Pablo fished out the little stone image, which he had never shown to man before, and T’bÓ-deh inhaled from its lips.
“It is so!” he said angrily; and prying out the turquoise heart he showed the hunter that from beneath it the sacred meal was gone, and in its place a tiny black feather. “It is no wonder that thy hunting was ill,” he cried, “for the witches have changed the heart of Keem-eÉ-deh! But I will give thee a strong wahr that none can kill,” and breaking the polluted image with a rock, he covered the fragments with a cloth and chanted a sacred song. In a moment the cloth moved, and the wizard drew from under it a bright new Keem-eÉ-deh, carved from the sunlight-stone, the yellow topaz, and bound to its side was an arrow-head of transparent emerald. Its heart was turquoise and its eyes red garnets.
“Take it, son, and fear not,” said the aged conjurer, “for it is stronger than the ghosts. But now go and hunt, for there is no more meat.”
When Pablo toiled up the hill of ruins at sundown a noble antelope was balanced upon his shoulders and a fat wild turkey dangled from his belt. He threw them down proudly, and was paid with a shy glance from the eyes that now lived in his heart, and the old man said:
“The new wahr is good! And thou art a hunter like Keem-eÉ-deh himself. Verily there will be no lack of meat in thy house.” But at this the maiden ran away with a red face, and Pablo’s heart was glad.
For three days they were there while the old man made medicine; and every day Pablo brought back much game. And every day his eyes grew deeper and those of the maiden drooped lower. On the fourth day they started, the three, to the northeast; and with three journeys they came to Shee-eh-huÍb-bak. There Pablo brought the strangers to his grandfather, the cacique; and when old DesidÉrio knew that this was the great wizard, the last of the Hoo-mÁh-no, he was very glad, and gave him of the common lands, that his home should be always there.
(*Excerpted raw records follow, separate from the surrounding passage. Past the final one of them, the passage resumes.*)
@[simp] theorem shutdown_regs (s : State) : s.shutdown.regs = s.regs := rfl
@[simp] theorem shutdown_flags (s : State) : s.shutdown.flags = s.flags := rfl
@[simp] theorem shutdown_eip (s : State) : s.shutdown.eip = s.eip := rfl
@[simp] theorem shutdown_segs (s : State) : s.shutdown.segs = s.segs := rfl
@[simp] theorem shutdown_cpl (s : State) : s.shutdown.cpl = s.cpl := rfl
@[simp] theorem shutdown_gdtr (s : State) : s.shutdown.gdtr = s.gdtr := rfl
@[simp] theorem shutdown_idtr (s : State) : s.shutdown.idtr = s.idtr := rfl
@[simp] theorem shutdown_ldtr (s : State) : s.shutdown.ldtr = s.ldtr := rfl
@[simp] theorem shutdown_tr (s : State) : s.shutdown.tr = s.tr := rfl
@[simp] theorem shutdown_cr (s : State) : s.shutdown.cr = s.cr := rfl
@[simp] theorem shutdown_dr (s : State) : s.shutdown.dr = s.dr := rfl
@[simp] theorem shutdown_tsc (s : State) : s.shutdown.tsc = s.tsc := rfl
@[simp] theorem shutdown_msrs (s : State) : s.shutdown.msrs = s.msrs := rfl
@[simp] theorem shutdown_fpu (s : State) : s.shutdown.fpu = s.fpu := rfl
@[simp] theorem shutdown_run (s : State) : s.shutdown.run = .shutdown := rfl
@[simp] theorem shutdown_nmiBlocked (s : State) : s.shutdown.nmiBlocked = s.nmiBlocked := rfl
@[simp] theorem shutdown_nmiPending (s : State) : s.shutdown.nmiPending = s.nmiPending := rfl
@[simp] theorem shutdown_smiPending (s : State) : s.shutdown.smiPending = s.smiPending := rfl
@[simp] theorem shutdown_inhibitSs (s : State) : s.shutdown.inhibitSs = s.inhibitSs := rfl
@[simp] theorem shutdown_inhibitSti (s : State) : s.shutdown.inhibitSti = s.inhibitSti := rfl
@[simp] theorem shutdown_pgSwitched (s : State) : s.shutdown.pgSwitched = s.pgSwitched := rfl
@[simp] theorem shutdown_inSmm (s : State) : s.shutdown.inSmm = s.inSmm := rfl
@[simp] theorem shutdown_smbase (s : State) : s.shutdown.smbase = s.smbase := rfl
@[simp] theorem shutdown_smm (s : State) : s.shutdown.smm = s.smm := rfl
@[simp] theorem shutdown_lastIo (s : State) : s.shutdown.lastIo = s.lastIo := rfl
@[simp] theorem shutdown_mem (s : State) : s.shutdown.mem = s.mem := rfl
@[simp] theorem shutdown_memMap (s : State) : s.shutdown.memMap = s.memMap := rfl
@[simp] theorem shutdown_itlb (s : State) : s.shutdown.itlb = s.itlb := rfl
@[simp] theorem shutdown_dtlb (s : State) : s.shutdown.dtlb = s.dtlb := rfl
@[simp] theorem shutdown_pendingDb (s : State) : s.shutdown.pendingDb = none := rfl
@[simp] theorem shutdown_late (s : State) : s.shutdown.late = s.late := rfl
@[simp] theorem shutdown_recurs (s : State) : s.shutdown.recurs = [] := rfl
@[simp] theorem shutdown_inp (s : State) : s.shutdown.inp = s.inp := rfl
@[simp] theorem shutdown_bus (s : State) : s.shutdown.bus = .shutdown :: s.bus := rfl
@[simp] theorem shutdown_draws (s : State) : s.shutdown.draws = s.draws := rfl
@[simp] theorem shutdown_ticks (s : State) : s.shutdown.ticks = s.ticks := rfl
@[simp] theorem shutdown_cur (s : State) : s.shutdown.cur = .empty := rfl

@[simp] theorem undelivered_regs (s : State) : s.undelivered.regs = s.regs := rfl
@[simp] theorem undelivered_flags (s : State) : s.undelivered.flags = s.flags := rfl
@[simp] theorem undelivered_eip (s : State) : s.undelivered.eip = s.eip := rfl
@[simp] theorem undelivered_segs (s : State) : s.undelivered.segs = s.segs := rfl
@[simp] theorem undelivered_cpl (s : State) : s.undelivered.cpl = s.cpl := rfl
@[simp] theorem undelivered_gdtr (s : State) : s.undelivered.gdtr = s.gdtr := rfl
@[simp] theorem undelivered_idtr (s : State) : s.undelivered.idtr = s.idtr := rfl
@[simp] theorem undelivered_ldtr (s : State) : s.undelivered.ldtr = s.ldtr := rfl
@[simp] theorem undelivered_tr (s : State) : s.undelivered.tr = s.tr := rfl
@[simp] theorem undelivered_cr (s : State) : s.undelivered.cr = s.cr := rfl
@[simp] theorem undelivered_dr (s : State) : s.undelivered.dr = s.dr := rfl
@[simp] theorem undelivered_tsc (s : State) : s.undelivered.tsc = s.tsc := rfl
@[simp] theorem undelivered_msrs (s : State) : s.undelivered.msrs = s.msrs := rfl
@[simp] theorem undelivered_fpu (s : State) : s.undelivered.fpu = s.fpu := rfl
@[simp] theorem undelivered_run (s : State) : s.undelivered.run = .running := rfl
@[simp] theorem undelivered_nmiBlocked (s : State) : s.undelivered.nmiBlocked = s.nmiBlocked := rfl
@[simp] theorem undelivered_nmiPending (s : State) : s.undelivered.nmiPending = s.nmiPending := rfl
@[simp] theorem undelivered_smiPending (s : State) : s.undelivered.smiPending = s.smiPending := rfl
@[simp] theorem undelivered_inhibitSs (s : State) : s.undelivered.inhibitSs = false := rfl
@[simp] theorem undelivered_inhibitSti (s : State) : s.undelivered.inhibitSti = false := rfl
@[simp] theorem undelivered_pgSwitched (s : State) : s.undelivered.pgSwitched = s.pgSwitched := rfl
@[simp] theorem undelivered_inSmm (s : State) : s.undelivered.inSmm = s.inSmm := rfl
@[simp] theorem undelivered_smbase (s : State) : s.undelivered.smbase = s.smbase := rfl
@[simp] theorem undelivered_smm (s : State) : s.undelivered.smm = s.smm := rfl
@[simp] theorem undelivered_lastIo (s : State) : s.undelivered.lastIo = none := rfl
@[simp] theorem undelivered_mem (s : State) : s.undelivered.mem = s.mem := rfl
@[simp] theorem undelivered_memMap (s : State) : s.undelivered.memMap = s.memMap := rfl
@[simp] theorem undelivered_itlb (s : State) : s.undelivered.itlb = s.itlb := rfl
@[simp] theorem undelivered_dtlb (s : State) : s.undelivered.dtlb = s.dtlb := rfl
@[simp] theorem undelivered_pendingDb (s : State) : s.undelivered.pendingDb = s.pendingDb := rfl
@[simp] theorem undelivered_late (s : State) : s.undelivered.late = s.late := rfl
@[simp] theorem undelivered_recurs (s : State) : s.undelivered.recurs = s.recurs := rfl
@[simp] theorem undelivered_inp (s : State) : s.undelivered.inp = s.inp := rfl
@[simp] theorem undelivered_bus (s : State) : s.undelivered.bus = s.bus := rfl
@[simp] theorem undelivered_draws (s : State) : s.undelivered.draws = s.draws := rfl
@[simp] theorem undelivered_ticks (s : State) : s.undelivered.ticks = s.ticks := rfl
@[simp] theorem undelivered_cur (s : State) : s.undelivered.cur = .empty := rfl

@[simp] theorem delivered_regs (s : State) : s.delivered.regs = s.regs := rfl
@[simp] theorem delivered_flags (s : State) : s.delivered.flags = s.flags := rfl
@[simp] theorem delivered_eip (s : State) : s.delivered.eip = s.eip := rfl
@[simp] theorem delivered_segs (s : State) : s.delivered.segs = s.segs := rfl
@[simp] theorem delivered_cpl (s : State) : s.delivered.cpl = s.cpl := rfl
@[simp] theorem delivered_gdtr (s : State) : s.delivered.gdtr = s.gdtr := rfl
@[simp] theorem delivered_idtr (s : State) : s.delivered.idtr = s.idtr := rfl
@[simp] theorem delivered_ldtr (s : State) : s.delivered.ldtr = s.ldtr := rfl
@[simp] theorem delivered_tr (s : State) : s.delivered.tr = s.tr := rfl
@[simp] theorem delivered_cr (s : State) : s.delivered.cr = s.cr := rfl
@[simp] theorem delivered_dr (s : State) : s.delivered.dr = s.dr := rfl
@[simp] theorem delivered_tsc (s : State) : s.delivered.tsc = s.tsc := rfl
@[simp] theorem delivered_msrs (s : State) : s.delivered.msrs = s.msrs := rfl
@[simp] theorem delivered_fpu (s : State) : s.delivered.fpu = s.fpu := rfl
@[simp] theorem delivered_run (s : State) : s.delivered.run = s.run := rfl
@[simp] theorem delivered_nmiBlocked (s : State) : s.delivered.nmiBlocked = s.nmiBlocked := rfl
@[simp] theorem delivered_nmiPending (s : State) : s.delivered.nmiPending = s.nmiPending := rfl
@[simp] theorem delivered_smiPending (s : State) : s.delivered.smiPending = s.smiPending := rfl
@[simp] theorem delivered_inhibitSs (s : State) : s.delivered.inhibitSs = false := rfl
@[simp] theorem delivered_inhibitSti (s : State) : s.delivered.inhibitSti = false := rfl
@[simp] theorem delivered_pgSwitched (s : State) : s.delivered.pgSwitched = false := rfl
@[simp] theorem delivered_inSmm (s : State) : s.delivered.inSmm = s.inSmm := rfl
@[simp] theorem delivered_smbase (s : State) : s.delivered.smbase = s.smbase := rfl
@[simp] theorem delivered_smm (s : State) : s.delivered.smm = s.smm := rfl
@[simp] theorem delivered_lastIo (s : State) : s.delivered.lastIo = none := rfl
@[simp] theorem delivered_mem (s : State) : s.delivered.mem = s.mem := rfl
@[simp] theorem delivered_memMap (s : State) : s.delivered.memMap = s.memMap := rfl
@[simp] theorem delivered_itlb (s : State) : s.delivered.itlb = s.itlb := rfl
@[simp] theorem delivered_dtlb (s : State) : s.delivered.dtlb = s.dtlb := rfl
@[simp] theorem delivered_pendingDb (s : State) : s.delivered.pendingDb = s.heldTrap := rfl
@[simp] theorem delivered_late (s : State) : s.delivered.late = s.late := rfl
@[simp] theorem delivered_recurs (s : State) : s.delivered.recurs = s.recurs := rfl
@[simp] theorem delivered_inp (s : State) : s.delivered.inp = s.inp := rfl
@[simp] theorem delivered_bus (s : State) : s.delivered.bus = s.bus := rfl
@[simp] theorem delivered_draws (s : State) : s.delivered.draws = s.draws := rfl
@[simp] theorem delivered_ticks (s : State) : s.delivered.ticks = s.ticks := rfl
@[simp] theorem delivered_cur (s : State) : s.delivered.cur = .empty := rfl

@[simp] theorem rollback_regs (s t : State) : (rollback s t).regs = s.regs := rfl
@[simp] theorem rollback_flags (s t : State) : (rollback s t).flags = s.flags := rfl
@[simp] theorem rollback_eip (s t : State) : (rollback s t).eip = s.eip := rfl
@[simp] theorem rollback_segs (s t : State) : (rollback s t).segs = s.segs := rfl
@[simp] theorem rollback_cpl (s t : State) : (rollback s t).cpl = s.cpl := rfl
@[simp] theorem rollback_gdtr (s t : State) : (rollback s t).gdtr = s.gdtr := rfl
@[simp] theorem rollback_idtr (s t : State) : (rollback s t).idtr = s.idtr := rfl
@[simp] theorem rollback_ldtr (s t : State) : (rollback s t).ldtr = s.ldtr := rfl
@[simp] theorem rollback_tr (s t : State) : (rollback s t).tr = s.tr := rfl
@[simp] theorem rollback_cr (s t : State) : (rollback s t).cr = { s.cr with cr2 := t.cr.cr2 } := rfl
@[simp] theorem rollback_dr (s t : State) : (rollback s t).dr = { s.dr with dr6 := t.dr.dr6 } := rfl
@[simp] theorem rollback_tsc (s t : State) : (rollback s t).tsc = s.tsc := rfl
@[simp] theorem rollback_msrs (s t : State) : (rollback s t).msrs = s.msrs := rfl
@[simp] theorem rollback_fpu (s t : State) : (rollback s t).fpu = s.fpu := rfl
@[simp] theorem rollback_run (s t : State) : (rollback s t).run = s.run := rfl
@[simp] theorem rollback_nmiBlocked (s t : State) : (rollback s t).nmiBlocked = s.nmiBlocked := rfl
@[simp] theorem rollback_nmiPending (s t : State) : (rollback s t).nmiPending = s.nmiPending := rfl
@[simp] theorem rollback_smiPending (s t : State) : (rollback s t).smiPending = s.smiPending := rfl
@[simp] theorem rollback_inhibitSs (s t : State) : (rollback s t).inhibitSs = s.inhibitSs := rfl
@[simp] theorem rollback_inhibitSti (s t : State) : (rollback s t).inhibitSti = s.inhibitSti := rfl
@[simp] theorem rollback_pgSwitched (s t : State) : (rollback s t).pgSwitched = s.pgSwitched := rfl
@[simp] theorem rollback_inSmm (s t : State) : (rollback s t).inSmm = s.inSmm := rfl
@[simp] theorem rollback_smbase (s t : State) : (rollback s t).smbase = s.smbase := rfl
@[simp] theorem rollback_smm (s t : State) : (rollback s t).smm = s.smm := rfl
@[simp] theorem rollback_lastIo (s t : State) : (rollback s t).lastIo = s.lastIo := rfl
@[simp] theorem rollback_mem (s t : State) : (rollback s t).mem = t.mem := rfl
@[simp] theorem rollback_memMap (s t : State) : (rollback s t).memMap = s.memMap := rfl
@[simp] theorem rollback_itlb (s t : State) : (rollback s t).itlb = t.itlb := rfl
@[simp] theorem rollback_dtlb (s t : State) : (rollback s t).dtlb = t.dtlb := rfl
@[simp] theorem rollback_pendingDb (s t : State) : (rollback s t).pendingDb = s.pendingDb := rfl
@[simp] theorem rollback_late (s t : State) : (rollback s t).late = s.late := rfl
@[simp] theorem rollback_recurs (s t : State) : (rollback s t).recurs = s.recurs := rfl
@[simp] theorem rollback_inp (s t : State) : (rollback s t).inp = t.inp := rfl
@[simp] theorem rollback_bus (s t : State) : (rollback s t).bus = t.bus := rfl
@[simp] theorem rollback_draws (s t : State) : (rollback s t).draws = t.draws := rfl
@[simp] theorem rollback_ticks (s t : State) : (rollback s t).ticks = s.ticks := rfl
@[simp] theorem rollback_cur (s t : State) : (rollback s t).cur = s.cur := rfl
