-- ==== Sys2Proof/Laws/PerInstr.lean ====
section
/-! SUPPORT. Statements about every instruction, one lemma per constructor. The family EncodeLength: an encoding has at least one byte and at most
eleven, so an instruction with one prefix of each group stays within the fifteen bytes of 30_encoding.md R402. -/

noncomputable section

namespace Sys2Proof.Laws

open Sys2Proof

/-- A list of bytes with at least `lo` and at most `hi` of them. -/
def Len (lo hi : Nat) (xs : List Byte) : Prop := lo ≤ xs.length ∧ xs.length ≤ hi

theorem Len.mono {lo lo' hi hi' : Nat} {xs : List Byte} (h : Len lo hi xs) (hl : lo' ≤ lo) (hh : hi ≤ hi') : Len lo' hi' xs :=
  ⟨hl.trans h.1, h.2.trans hh⟩

theorem Len.cat {a b c d : Nat} {xs ys : List Byte} (h : Len a b xs) (k : Len c d ys) : Len (a + c) (b + d) (cat xs ys) := by
  unfold Len Sys2Proof.cat at *
  rw [List.length_append]
  omega

theorem len_one (v : Byte) : Len 1 1 [v] := ⟨le_rfl, le_rfl⟩
theorem len_ob1 (a : Nat) : Len 1 1 (ob1 a) := ⟨le_rfl, le_rfl⟩
theorem len_ob2 (a b : Nat) : Len 2 2 (ob2 a b) := ⟨le_rfl, le_rfl⟩
theorem len_ob3 (a b c : Nat) : Len 3 3 (ob3 a b c) := ⟨le_rfl, le_rfl⟩
theorem len_ob1r (a : Nat) (n : BitVec 3) : Len 1 1 (ob1r a n) := ⟨le_rfl, le_rfl⟩
theorem len_ob2r (a b : Nat) (n : BitVec 3) : Len 2 2 (ob2r a b n) := ⟨le_rfl, le_rfl⟩
theorem len_ob1c (a : Nat) (c : Cond) : Len 1 1 (ob1c a c) := ⟨le_rfl, le_rfl⟩
theorem len_ob2c (a b : Nat) (c : Cond) : Len 2 2 (ob2c a b c) := ⟨le_rfl, le_rfl⟩
theorem len_16 (v : BitVec 16) : Len 2 2 (enc16 v) := ⟨le_rfl, le_rfl⟩
theorem len_sized (sz : Size) (v : Word) : Len 2 4 (encSized sz v) := by
  cases sz <;> exact ⟨by simp [encSized, enc16, enc32], by simp [encSized, enc16, enc32]⟩

/-- A displacement takes at most four bytes (R426). -/
theorem len_disp (d : Disp) : Len 0 4 d.enc := by
  cases d <;> exact ⟨Nat.zero_le _, by simp [Disp.enc, enc16, enc32]⟩

/-- ModR/M, SIB and displacement take at most six bytes (R420 to R426). -/
theorem len_mem (m : MemOp) (n : BitVec 3) : Len 1 6 (m.enc n) := by
  cases m with
  | direct16 d => exact ⟨by simp [MemOp.enc], by simp [MemOp.enc, enc16]⟩
  | direct32 d => exact ⟨by simp [MemOp.enc], by simp [MemOp.enc, enc32]⟩
  | sibNoBase s i d => exact ⟨by simp [MemOp.enc], by simp [MemOp.enc, enc32]⟩
  | base16 b d => exact ⟨by simp [MemOp.enc], by have := (len_disp d).2; simp only [MemOp.enc, List.length_cons]; omega⟩
  | base32 b d => exact ⟨by simp [MemOp.enc], by have := (len_disp d).2; simp only [MemOp.enc, List.length_cons]; omega⟩
  | sib s i b d => exact ⟨by simp [MemOp.enc], by have := (len_disp d).2; simp only [MemOp.enc, List.length_cons]; omega⟩

theorem len_rm (rm : RM) (n : BitVec 3) : Len 1 6 (rm.enc n) := by
  cases rm with
  | reg r => exact ⟨le_rfl, by simp [RM.enc]⟩
  | mem m => exact len_mem m n

/-- An encoding has between one and eleven bytes. -/
def EncodeLength.Statement (i : Instr) : Prop := ∀ os as : Size, Len 1 11 (encode os as i)
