theorem storeMem_fs {plain : Bool} {conv : Half → Ext → Narrow} {indef pops : Nat} {ps : List Word} {s t : State} {f : Fpu}
    (hst : ∀ v, storeOut conv indef f = some v → store ps v s = .ok () t) (hno : storeOut conv indef f = none → t = s) :
    Fs s t f (storeMem plain conv indef pops ps) fun g => ∃ c, (plain = true → c = false) ∧ StOpened conv pops c f g := by
  rw [storeOut] at hst hno
  refine Fp.thenFs <| drawBool_fp fun c => .get fun s' n => .ite (fun hc => ?_) fun hc => ?_
  all_goals rw [withFpu_fpu] at hc
  · rw [if_pos hc] at hst hno
    refine (stackFault_fs (fun hm => hst _ (if_pos hm)) (fun hm => hno (by rw [hm]; rfl)) ?_).thenFp
    refine drawC023_fp fun c0 c2 c3 => ⟨false, fun _ => rfl, ?_⟩
    rw [StOpened, if_pos hc]
    exact ⟨c0, c2, c3, rfl⟩
  · rw [if_neg hc] at hst hno
    have hplain : plain = true → (c && !plain) = false := by
      rintro rfl
      exact Bool.and_false c
    refine Fp.thenFs <| modifySw_fp ?_
    show Fs s t (withSw f (raisedBy (c && !plain) (conv f.cw (f.st 0)))) _ _
    have hdone (g : Fpu) (hg : g = if (conv f.cw (f.st 0)).out.isSome then f.pops pops else f) :
        Fp (withSw g (raisedBy (c && !plain) (conv f.cw (f.st 0)))) drawC023 fun _ g => ∃ c, (plain = true → c = false) ∧ StOpened conv pops c f g := by
      refine drawC023_fp fun c0 c2 c3 => ⟨c && !plain, hplain, ?_⟩
      rw [StOpened, if_neg hc, hg]
      exact ⟨c0, c2, c3, rfl⟩
    cases hout : (conv f.cw (f.st 0)).out with
    | none =>
      rw [hno hout]
      simp only [withFpu_fpu, hout]
      exact (hdone f (by rw [hout]; rfl)).fs s
    | some v =>
      simp only [withFpu_fpu, hout]
      refine (store_fs (Q := fun g => g = _) (hst v hout) rfl).thenFp_of ?_
      rintro _ rfl
      have hcomm : (withSw f (raisedBy (c && !plain) (conv f.cw (f.st 0)))).pops pops = withSw (f.pops pops) (raisedBy (c && !plain) (conv f.cw (f.st 0))) :=
        pops_onStack pops f _ (raisedBy_flagsOnly _ _)
      refine .seq <| (popSt_does pops).fp ?_
      rw [hcomm]
      exact hdone _ (by rw [hout]; rfl)

theorem settled_of_stOpened {conv : Half → Ext → Narrow} {pops : Nat} {c : Bool} {f g : Fpu} (h : StOpened conv pops c f g) :
    if f.isEmpty 0 then Settled (ifMasked f.cw fun g => g.pops pops) (stackFlags false) f (summarised g)
    else Settled (fun g => if (conv f.cw (f.st 0)).out.isSome then g.pops pops else g) (raisedBy c (conv f.cw (f.st 0))) f (summarised g) := by
  rw [StOpened] at h
  split at h
  · next hc => rw [if_pos hc]; exact settled_of_opened h
  · next hc => rw [if_neg hc]; exact settled_of_opened h

/-- A store instruction whose body, draws apart, is `storeMem`. -/
theorem stDone_of_run {plain : Bool} {conv : Half → Ext → Narrow} {indef pops n al : Nat} {i : Instr} {m : MemOp} {s s1 : State} {ps : List Word}
    {body : List Word → M Unit} (hon : fpuOn s) (hi : exec i s = runInstr (escMem m n al .w body) s)
    (hacc : access s.as (s.eaSeg m) (s.eaOff m) n al .w (memStart m s) = .ok ps s1)
    (hbody : ∃ k, body ps s1 = storeMem plain conv indef pops ps { s1 with draws := k }) : StDone plain conv indef pops ps i s s1 := by
  obtain ⟨t, hstored, hstore⟩ := exists_storedIf ps (storeOut conv indef s1.fpu) s1
  obtain ⟨k, hbody⟩ := hbody
  obtain ⟨g, d, hrun, c, hplain, hg⟩ := storeMem_fs (plain := plain) (pops := pops) hstore
    (fun hnone => by rw [hnone] at hstored; exact hstored) k
  refine ⟨t, _, d, c, ran_mem hon hi hacc (hbody.trans hrun), hplain, ?_⟩
  have hsettled := settled_of_stOpened hg
  rw [storeOut] at hstored
  split at hsettled
  · next hc =>
    rw [if_pos hc] at hstored ⊢
    exact ⟨hstored, hsettled⟩
  · next hc =>
    rw [if_neg hc] at hstored ⊢
    exact ⟨hstored, hsettled⟩

theorem takesDenormal_eq (conv : Half → Ext → Narrow) : takesDenormal conv = denormalFirst conv := by
  funext cw x
  rw [takesDenormal, denormalFirst]
  simp only [Ext.isDen, beq_iff_eq]
  rfl

theorem storeForms_runs (m : MemOp) (s : State) : ∀ l ∈ storeForms m, exec l.1 s =
    runInstr (escMem m l.2.1 l.2.2.1 .w (storeMem false l.2.2.2.1 l.2.2.2.2.1 l.2.2.2.2.2)) s := by
  simp only [storeForms, List.forall_mem_cons, List.not_mem_nil, false_implies, implies_true, and_true, ← takesDenormal_eq]
  exact ⟨rfl, rfl, rfl, rfl, rfl, rfl, rfl, rfl, rfl⟩

/-- FST and FSTP to a register (R1103, R1104). -/
theorem storeReg_fp (i : BitVec 3) (pops : Nat) (f : Fpu) : Fp f (storeReg i pops) fun _ g => ∃ c1,
    if f.isEmpty 0 then Opened (ifMasked f.cw fun g => (g.setSt i Ext.indefinite).pops pops) (stackFlags false) f g
    else Opened (fun g => (g.setSt i (g.st 0)).pops pops) (fun w => { w with c1 := c1 }) f g := by
  have hdoes (v : Ext) : Does (do setSt i v; popSt pops) fun g => (g.setSt i v).pops pops := (setSt_does i v).seq (popSt_does pops)
  have hstack (v : Ext) : OnStack fun g => (g.setSt i v).pops pops := (pops_onStack pops).comp (setSt_onStack i v)
  refine .seq <| drawBool_fp fun c => .get fun s n => .ite (fun hc => ?_) fun hc => ?_
  all_goals rw [withFpu_fpu] at hc
  · refine .seq <| stackFault_fp (hdoes _) (hstack _) <| drawC023_fp fun c0 c2 c3 => ⟨c, ?_⟩
    rw [if_pos hc]
    exact ⟨c0, c2, c3, rfl⟩
  · refine .seq <| (setSt_does i _).fp <| .seq <| (popSt_does pops).fp <| .seq <| modifySw_fp <| drawC023_fp fun c0 c2 c3 => ⟨c, ?_⟩
    rw [if_neg hc]
    exact ⟨c0, c2, c3, rfl⟩

/-- The sign byte does not reach the digits. -/
theorem digit_above {k : Nat} (hk : k < 18) (b n : Nat) : (b * 2 ^ 79 + n) / 16 ^ k % 16 = n / 16 ^ k % 16 := by
  have hpow : b * 2 ^ 79 = 16 ^ k * (16 * (b * (2 ^ 7 * 16 ^ (17 - k)))) := by
    have h17 : 16 ^ k * 16 ^ (17 - k) = 16 ^ 17 := by rw [← Nat.pow_add]; congr 1; omega
    calc b * 2 ^ 79 = 16 * (b * (2 ^ 7 * 16 ^ 17)) := by ring
      _ = 16 * (b * (2 ^ 7 * (16 ^ k * 16 ^ (17 - k)))) := by rw [h17]
      _ = _ := by ring
  rw [hpow, Nat.mul_add_div (Nat.pow_pos (by decide)), Nat.mul_add_mod]

/-- The last clause of O41. -/
theorem conversions (cw : Half) {x : Ext} (hx : finiteCls x) :
    let misfit (r : Narrow) (out : Nat) : Prop := r.ie = true ∧ r.out = if cw.getLsbD 0 then some out else none
    let fits (w : ℤ) (r : Narrow) : Prop := r.ie = false ∧ (r.pe = true ↔ (w : ℝ) ≠ realOf x) ∧ (r.pe = true → (r.c1 = true ↔ |realOf x| < |(w : ℝ)|))
    (Ext.cls x ≠ .zero → StoresReal 8 23 cw x (toSingle cw x) ∧ StoresReal 11 52 cw x (toDouble cw x)) ∧
    (∀ n, n = 16 ∨ n = 32 ∨ n = 64 → ∃ w : ℤ, RoundedAt (cwRc cw) 1 (realOf x) w ∧
      let r := toInteger n cw x
      if -(2 ^ (n - 1)) ≤ w ∧ w < 2 ^ (n - 1) then fits w r ∧ r.out = some (BitVec.ofInt n w).toNat else misfit r (2 ^ (n - 1))) ∧
    ∀ free : BitVec 64, ∃ w : ℤ, RoundedAt (cwRc cw) 1 (realOf x) w ∧
      let r := toDecimal free cw x
      if w.natAbs < 10 ^ 18 then fits w r ∧ ∃ n, r.out = some n ∧ n / 2 ^ 72 = (if Ext.neg x then 128 else 0) ∧
          ∀ k, k < 18 → n / 16 ^ k % 16 = w.natAbs / 10 ^ k % 10
      else misfit r (0xFFFF * 2 ^ 64 + free.toNat) := by
  refine ⟨fun hne => ?_, fun n hn => ?_, fun free => ?_⟩
  · have hcls : Ext.cls x = .denormal ∨ Ext.cls x = .normal := hx.resolve_left hne
    exact ⟨narrow_stores inMemory_single hcls, narrow_stores inMemory_double hcls⟩
  · obtain ⟨w, hrounded, hfit, hunfit⟩ := toInteger_stores (n := n) (by omega) cw hx
    refine ⟨w, hrounded, ?_⟩
    dsimp only
    split
    · next h =>
      obtain ⟨hie, hpe, hc1, hout⟩ := hfit h
      exact ⟨⟨hie, hpe, hc1⟩, hout⟩
    · next h => exact hunfit h
  · obtain ⟨w, hrounded, hfit, hunfit⟩ := toDecimal_stores free cw hx
    refine ⟨w, hrounded, ?_⟩
    dsimp only
    split
    · next h =>
      obtain ⟨hie, hpe, hc1, hout⟩ := hfit h
      have hdigits := toDigits_lt 18 w.natAbs
      refine ⟨⟨hie, hpe, hc1⟩, _, hout, ?_, fun k hk => ?_⟩
      · cases Ext.neg x <;> simp only [Bool.toNat_true, Bool.toNat_false, Bool.false_eq_true, if_true, if_false] <;> omega
      · exact (digit_above hk _ _).trans (digit_toDigits hk _)
    · next h => exact hunfit h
When the people of Shee-eh-huÍb-bak were making clean for the Noche Buena, Pablo came to the cacique, and said: “Tata, there is another year, and I am tired to be alone.”
“But canst thou keep a wife?”
“Thou knowest, tata, that none kill more game. As for my fields, they are good, and the careless-weed never grows there.”
“It is truth, my son. And who is good in thine eyes?”
“There is only one, tatita, and that is Deer-Maiden, the child of the Hoo-mÁh-no. She is very good.”
“I like her,” answered the withered cacique, slowly, “for her father has given her a good heart, and they are both precious to Those Above. It is well.”
In four days the cacique and the Hoo-mÁh-no brought Pablo and the Deer-Maiden to the cacique’s house and gave them to eat two ears of raw corn—to him a blue ear, but to her a white one, for a woman’s heart is always whiter. Pablo looked at her as he ate, but she could not look. And when both had proved themselves by eating the last grain, the elders took them out to the sacred running-place and put them side by side, and marked the course, and gave them the road. Then Pablo went running like a strong antelope, but the girl like a scared fawn; and up the sacred hill they flew, and turned at the Stone of the Bell, and came flying back. But now Pablo was slower, for it is not well to surpass one’s bride in the marrying race, as if one would rob her of respect; and if they come in equal, there is no marriage. So she was first; and all the people blessed them, and they were one. No witch could ever harm their house, for He-that-Was-Striped gave them strong wahr, and they were happy.